■ DESCRIPTION OF THE TASK
When a line of the records below contains the string "else", copy that whole line.

■ MATERIALS PROVIDED
################

-- ==== Sys2Proof/Machine/StatusRegister.lean ====
section
/-! DEFINITION. The fields of SR (10_state.md R31 to R40): each is read by name here and nowhere else. SR itself stays
a bit vector, because STC and LDC read and write it whole. -/

namespace Sys2Proof.Machine

/-- A word with bit `i` set to `b`. -/
def setBit (w : Word) (i : Nat) (b : Bool) : Word :=
  if b then w ||| (1#32 <<< i) else w &&& ~~~(1#32 <<< i)

/-- A flag as a word: 0 or 1. -/
def ofFlag (b : Bool) : Word := if b then 1#32 else 0#32

/-- The bits of SR and SSR that can be written (R31, R39, R43). -/
def Sr.writable : Word := 0x700003F3#32

/-- MD, RB and BL together: what every exception entry sets (R445). -/
def Sr.entryBits : Word := 0x70000000#32

/-- MD, RB, BL and IMASK as a reset sets them (R480): the parameter `ResetSR_MD_RB_BL` (R8; at its default PRESUMED, log
entry 4), and IMASK = 15. -/
def Sr.resetBits (p : Platform) : Word :=
  setBit (setBit (setBit 0x000000F0#32 30 p.resetMd) 29 p.resetRb) 28 p.resetBl

/-- M, Q, S and T: the bits that a reset does not assign (R480, R482) and that user mode can reach (R40). -/
def Sr.userBits : Word := 0x00000303#32

/-- Bit 0 (R32). -/
def Sr.t (sr : Word) : Bool := sr.getLsbD 0
/-- Bit 1 (R33). -/
def Sr.s (sr : Word) : Bool := sr.getLsbD 1
/-- Bits 7 to 4 (R35). -/
def Sr.imask (sr : Word) : BitVec 4 := sr.extractLsb' 4 4
/-- Bit 8 (R34). -/
def Sr.q (sr : Word) : Bool := sr.getLsbD 8
/-- Bit 9 (R34). -/
def Sr.m (sr : Word) : Bool := sr.getLsbD 9
/-- Bit 28 (R36). -/
def Sr.bl (sr : Word) : Bool := sr.getLsbD 28
/-- Bit 29 (R37). -/
def Sr.rb (sr : Word) : Bool := sr.getLsbD 29
/-- Bit 30: privileged mode (R38). -/
def Sr.md (sr : Word) : Bool := sr.getLsbD 30

/-- SR with a new T. -/
def Sr.setT (sr : Word) (b : Bool) : Word := setBit sr 0 b
/-- SR with a new S. -/
def Sr.setS (sr : Word) (b : Bool) : Word := setBit sr 1 b
/-- SR with a new Q. -/
def Sr.setQ (sr : Word) (b : Bool) : Word := setBit sr 8 b
/-- SR with a new M. -/
def Sr.setM (sr : Word) (b : Bool) : Word := setBit sr 9 b

/-- The T bit of a state. -/
def State.t (s : State) : Bool := Sr.t s.sr
/-- The S bit of a state. -/
def State.satS (s : State) : Bool := Sr.s s.sr
/-- The Q bit of a state. -/
def State.q (s : State) : Bool := Sr.q s.sr
/-- The M bit of a state. -/
def State.m (s : State) : Bool := Sr.m s.sr
/-- The block bit of a state. -/
def State.bl (s : State) : Bool := Sr.bl s.sr
/-- The register bank bit of a state. -/
def State.rb (s : State) : Bool := Sr.rb s.sr
/-- The state is in privileged mode. -/
def State.md (s : State) : Bool := Sr.md s.sr

/-- A new SR. -/
def State.setSr (s : State) (v : Word) : State := { s with sr := v }
/-- A new T bit. -/
def State.setT (s : State) (b : Bool) : State := s.setSr (Sr.setT s.sr b)
/-- A new S bit. -/
def State.setS (s : State) (b : Bool) : State := s.setSr (Sr.setS s.sr b)
/-- A new Q bit. -/
def State.setQ (s : State) (b : Bool) : State := s.setSr (Sr.setQ s.sr b)
/-- A new M bit. -/
def State.setM (s : State) (b : Bool) : State := s.setSr (Sr.setM s.sr b)

end Sys2Proof.Machine
end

################

■ TASK RESULT
/-! DEFINITION. The fields of SR (10_state.md R31 to R40): each is read by name here and nowhere else. SR itself stays
  if b then w ||| (1#32 <<< i) else w &&& ~~~(1#32 <<< i)
def ofFlag (b : Bool) : Word := if b then 1#32 else 0#32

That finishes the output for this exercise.